Update 6/27/14: As mentioned in my earlier update, the culprit now clearly seems to be myotonic dystrophy which also originates in the brain and affects the respiratory system and other autonomic functions (heart rate, wake/sleep cycle, etc.) Some research suggests the disease may also affect processes in the brain stem. I was sure whatever it was related to my shortness of breath and sleep problems, and research attributes these problems in myotonic dystrophites to muscle weakness in the diaphragm, weak cough due to smooth muscle weakness leading to fluids accumulating in the airways, leading then to hypoperfusion (lack of oxygen in the blood) through alveolars in the lungs filling with fluid, leading to hypercapnia (too much carbon dioxide in the blood, which I was shown to have when my job called an ambulance one day when I was having breathing troubles), which leads to--Guess what?  Polycythemia.  When the blood lacks oxygen, the body starts pumping out red blood cells, those little oxygen carriers. Which, at the end of a diagnostic maze lasting most of my adult life, are all common in persons with myotonic dystrophy. And I had to figure it out myself and more or less beg my skeptical primary care provider for a referral to a neurologist, and she even put "PR" on said referral, which must have meant "Patient Request." 

So, you see, knowing how to do medical research (literature, I mean, not laboratory) is a skill that just might save your life, or at least help you step off the diagnostic roller-coaster at last. Knowing how to research the medical literature, however, is not the same as doing a Google search for a health condition. As I said earlier, it's taken me a lifetime to figure this out, and I am a Master's prepared medical librarian, a dying breed in these days of cookie-cutter medicine a la UpToDate--a wonderful tool, don't get me wrong, but not the end all and be all. Hell, if one of my doctors would just read UpToDate on my symptoms, they'd eventually come to myotonic dystrophy--but that's not how I found it. Someday I'll have to develop a course on doing your own medical research and put it on YouTube.

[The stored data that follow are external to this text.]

/-! ### The instructions -/

/-- VNOP (R60): it reads no operand and has no effect. -/
def slotVnop : Slot := fun _ c => .ok c
def execVnop (s : State) : St State := runSlot slotVnop s

/-- VMOV (R171). -/
def slotVmov (g : Guard) (d : VDst) (a : VSrc) : Slot := vec1 g d a 2 fun _ x => (x, 0)
def execVmov (g : Guard) (d : VDst) (a : VSrc) (s : State) : St State := runSlot (slotVmov g d a) s

/-- VADD (R171). -/
def slotVadd (g : Guard) (d : VDst) (a : VSrc) (b : VSrc) : Slot := vec2 g d a b 2 fun w x y => plain w ((x : Int) + y)
def execVadd (g : Guard) (d : VDst) (a : VSrc) (b : VSrc) (s : State) : St State := runSlot (slotVadd g d a b) s

/-- VSUB (R171). -/
def slotVsub (g : Guard) (d : VDst) (a : VSrc) (b : VSrc) : Slot := vec2 g d a b 2 fun w x y => plain w ((x : Int) - y)
def execVsub (g : Guard) (d : VDst) (a : VSrc) (b : VSrc) (s : State) : St State := runSlot (slotVsub g d a b) s

/-- VADDS (R171). -/
def slotVadds (g : Guard) (d : VDst) (a : VSrc) (b : VSrc) : Slot := vec2 g d a b 2 fun w x y => satIf true w (toS w x + toS w y)
def execVadds (g : Guard) (d : VDst) (a : VSrc) (b : VSrc) (s : State) : St State := runSlot (slotVadds g d a b) s

/-- VSUBS (R171). -/
def slotVsubs (g : Guard) (d : VDst) (a : VSrc) (b : VSrc) : Slot := vec2 g d a b 2 fun w x y => satIf true w (toS w x - toS w y)
def execVsubs (g : Guard) (d : VDst) (a : VSrc) (b : VSrc) (s : State) : St State := runSlot (slotVsubs g d a b) s

/-- VADDUS (R171). -/
def slotVaddus (g : Guard) (d : VDst) (a : VSrc) (b : VSrc) : Slot := vec2 g d a b 2 fun w x y => sat w 0 ((2 ^ w : Nat) - 1) ((x : Int) + y)
def execVaddus (g : Guard) (d : VDst) (a : VSrc) (b : VSrc) (s : State) : St State := runSlot (slotVaddus g d a b) s

/-- VSUBUS (R171). -/
def slotVsubus (g : Guard) (d : VDst) (a : VSrc) (b : VSrc) : Slot := vec2 g d a b 2 fun w x y => sat w 0 ((2 ^ w : Nat) - 1) ((x : Int) - y)
def execVsubus (g : Guard) (d : VDst) (a : VSrc) (b : VSrc) (s : State) : St State := runSlot (slotVsubus g d a b) s

/-- VMUL (R171). -/
def slotVmul (g : Guard) (d : VDst) (a : VSrc) (b : VSrc) (sat : Bool) : Slot := vec2 g d a b 2 fun w x y => satIf sat w (toS w x * toS w y)
def execVmul (g : Guard) (d : VDst) (a : VSrc) (b : VSrc) (sat : Bool) (s : State) : St State := runSlot (slotVmul g d a b sat) s

/-- VMULH (R171). -/
def slotVmulh (g : Guard) (d : VDst) (a : VSrc) (b : VSrc) : Slot := vec2 g d a b 2 fun w x y => plain w (toS w x * toS w y / (2 ^ w : Nat))
def execVmulh (g : Guard) (d : VDst) (a : VSrc) (b : VSrc) (s : State) : St State := runSlot (slotVmulh g d a b) s

/-- VMULHU (R171). -/
def slotVmulhu (g : Guard) (d : VDst) (a : VSrc) (b : VSrc) : Slot := vec2 g d a b 2 fun w x y => (x * y / 2 ^ w, 0)
def execVmulhu (g : Guard) (d : VDst) (a : VSrc) (b : VSrc) (s : State) : St State := runSlot (slotVmulhu g d a b) s

/-- VMULW (R173). -/
def slotVmulw (g : Guard) (d : VDst) (a : VSrc) (b : VSrc) (h : Bool) (u : Bool) : Slot := fun s c =>
  guarded s c g do
    let w := (opWidth c (dTile d) (sTile a) (rowTile b)).w
    if w = 16 then typeFault
    else do
      let (c, x) ← readVSrc s c (w / 2) false a
      let (c, y) ← readVSrc s c (w / 2) false b
      writeVDst s c d 2 (ofLanes w (List.zipWith (fun x y => wrap w (wideProduct u (w / 2) x y)) (halfLanes w h x) (halfLanes w h y)))
def execVmulw (g : Guard) (d : VDst) (a : VSrc) (b : VSrc) (h : Bool) (u : Bool) (s : State) : St State := runSlot (slotVmulw g d a b h u) s

/-- VMACW (R173). -/
def slotVmacw (g : Guard) (d : VReg) (a : VSrc) (b : VSrc) (h : Bool) (u : Bool) (sat : Bool) : Slot := fun s c =>
  guarded s c g do
    let w := (OpW.of (c.w.tile (vTile d)).ty).w
    if w = 16 then typeFault
    else do
      let (c, x) ← readVSrc s c (w / 2) false a
      let (c, y) ← readVSrc s c (w / 2) false b
      let old ← readV s c d
      let (r, fl) := packLanes w (zip3 (fun x y z =>
        satIfU sat u w (wideProduct u (w / 2) x y + (if u then (z : Int) else toS w z)))
        (halfLanes w h x) (halfLanes w h y) (lanes w old))
      writeVDst s c (.v d) 2 r fl
def execVmacw (g : Guard) (d : VReg) (a : VSrc) (b : VSrc) (h : Bool) (u : Bool) (sat : Bool) (s : State) : St State := runSlot (slotVmacw g d a b h u sat) s

/-- VDOT4 (R173): h and u are the flags sa and sb. -/
def slotVdot4 (g : Guard) (d : VReg) (a : VSrc) (b : VSrc) (h : Bool) (u : Bool) (sat : Bool) : Slot := fun s c =>
  guarded s c g do
    if (OpW.of (c.w.tile (vTile d)).ty).w ≠ 32 then typeFault
    else do
      let (c, x) ← readVSrc s c 32 false a
      let (c, y) ← readVSrc s c 32 false b
      let old ← readV s c d
      let (r, fl) := packLanes 32 (zip3 (fun x y z => satIf sat 32 (toS 32 z + dot4 h u x y)) (lanes 32 x) (lanes 32 y) (lanes 32 old))
      writeVDst s c (.v d) 2 r fl
def execVdot4 (g : Guard) (d : VReg) (a : VSrc) (b : VSrc) (h : Bool) (u : Bool) (sat : Bool) (s : State) : St State := runSlot (slotVdot4 g d a b h u sat) s

/-- VMADC (R172): D, D + 1, then the carry row. -/
def slotVmadc (g : Guard) (d : VReg) (a : VSrc) (b : VSrc) (cy : VReg) (z : Bool) : Slot := fun s c =>
  guarded s c g do
    let w := (opWidth c (some (vTile d)) (sTile a) (rowTile b)).w
    let (c, x) ← readVSrc s c w false a
    let (c, y) ← readVSrc s c w false b
    let old ← readV s c d
    let k ← carryRow s c cy z
    let t := List.zipWith (fun (p : Nat × Nat) (q : Nat × Nat) =>
      let lo := p.1 * p.2 % 2 ^ w + q.1 + (if q.2 = 0 then 0 else 1)
      (lo % 2 ^ w, p.1 * p.2 / 2 ^ w, lo / 2 ^ w)) ((lanes w x).zip (lanes w y)) ((lanes w old).zip (lanes w k))
    writeVDst s c (.v d) 2 (ofLanes w (t.map fun p => p.1)) 0
      [.v (d + 1) (BitVec.allOnes 4096) (ofLanes w (t.map fun p => p.2.1)),
       .v cy (BitVec.allOnes 4096) (ofLanes w (t.map fun p => p.2.2))]
def execVmadc (g : Guard) (d : VReg) (a : VSrc) (b : VSrc) (cy : VReg) (z : Bool) (s : State) : St State := runSlot (slotVmadc g d a b cy z) s

/-- VADC (R172). -/
def slotVadc (g : Guard) (d : VDst) (a : VSrc) (b : VSrc) (cy : VReg) (z : Bool) : Slot := vecCarry g d a b cy z fun w x y k => (wrap w ((x : Int) + y + k), decide (2 ^ w ≤ x + y + k))
def execVadc (g : Guard) (d : VDst) (a : VSrc) (b : VSrc) (cy : VReg) (z : Bool) (s : State) : St State := runSlot (slotVadc g d a b cy z) s

/-- VSBC (R172). -/
def slotVsbc (g : Guard) (d : VDst) (a : VSrc) (b : VSrc) (cy : VReg) (z : Bool) : Slot := vecCarry g d a b cy z fun w x y k => (wrap w ((x : Int) - y - k), decide (x < y + k))
def execVsbc (g : Guard) (d : VDst) (a : VSrc) (b : VSrc) (cy : VReg) (z : Bool) (s : State) : St State := runSlot (slotVsbc g d a b cy z) s

/-- VABS (R171). -/
def slotVabs (g : Guard) (d : VDst) (a : VSrc) (sat : Bool) : Slot := vec1 g d a 2 fun w x => satIf sat w ((toS w x).natAbs : Int)
def execVabs (g : Guard) (d : VDst) (a : VSrc) (sat : Bool) (s : State) : St State := runSlot (slotVabs g d a sat) s

/-- VNEG (R171). -/
def slotVneg (g : Guard) (d : VDst) (a : VSrc) (sat : Bool) : Slot := vec1 g d a 2 fun w x => satIf sat w (-(toS w x))
def execVneg (g : Guard) (d : VDst) (a : VSrc) (sat : Bool) (s : State) : St State := runSlot (slotVneg g d a sat) s

/-- VMINI (R171). -/
def slotVmini (g : Guard) (d : VDst) (a : VSrc) (b : VSrc) : Slot := vec2 g d a b 2 fun w x y => (if toS w x ≤ toS w y then x else y, 0)
def execVmini (g : Guard) (d : VDst) (a : VSrc) (b : VSrc) (s : State) : St State := runSlot (slotVmini g d a b) s

/-- VMAXI (R171). -/
def slotVmaxi (g : Guard) (d : VDst) (a : VSrc) (b : VSrc) : Slot := vec2 g d a b 2 fun w x y => (if toS w x ≤ toS w y then y else x, 0)
def execVmaxi (g : Guard) (d : VDst) (a : VSrc) (b : VSrc) (s : State) : St State := runSlot (slotVmaxi g d a b) s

At this point, I guess the question is somewhat moot.  If I'm in heart and kidney failure, I don't think I'm gonna be around for too terribly much longer.  The damage has been done.  My heart is sort of just sitting there in the back, refusing to pull its weight.

Slacker.

Guess that explains why I'm so tired all the time and sometimes sleep for 17, 20, 24 hours at a time--that lazy heart is just plumb exhausted.

But, hey, my fiance and I learned early on that we both loved the Steve Earle song "Fearless Heart," and I've always had one of those.  So maybe this isn't a death sentence.  And, as Dick so lovingly informed me when I told him, "We're all dying."

He's right, of course.  Just another typical day.

__________________

Oh, my gosh, Steve Earle is so amazing and so cute ("hot," I suppose, is today's parlance)--do yourself a favor and clock on the link for the song and then just spend some time YouTubing Steve Earle. It'll be well worth your time! His first album (and all his albums) is one of the best of any kind ever made--WHAT a songwriter, singer, and human being, even if he apparently can be obnoxious. I hope he's still sober and happy with his new wife and baby--of course, that baby is probably 15 by now. the way time is flying!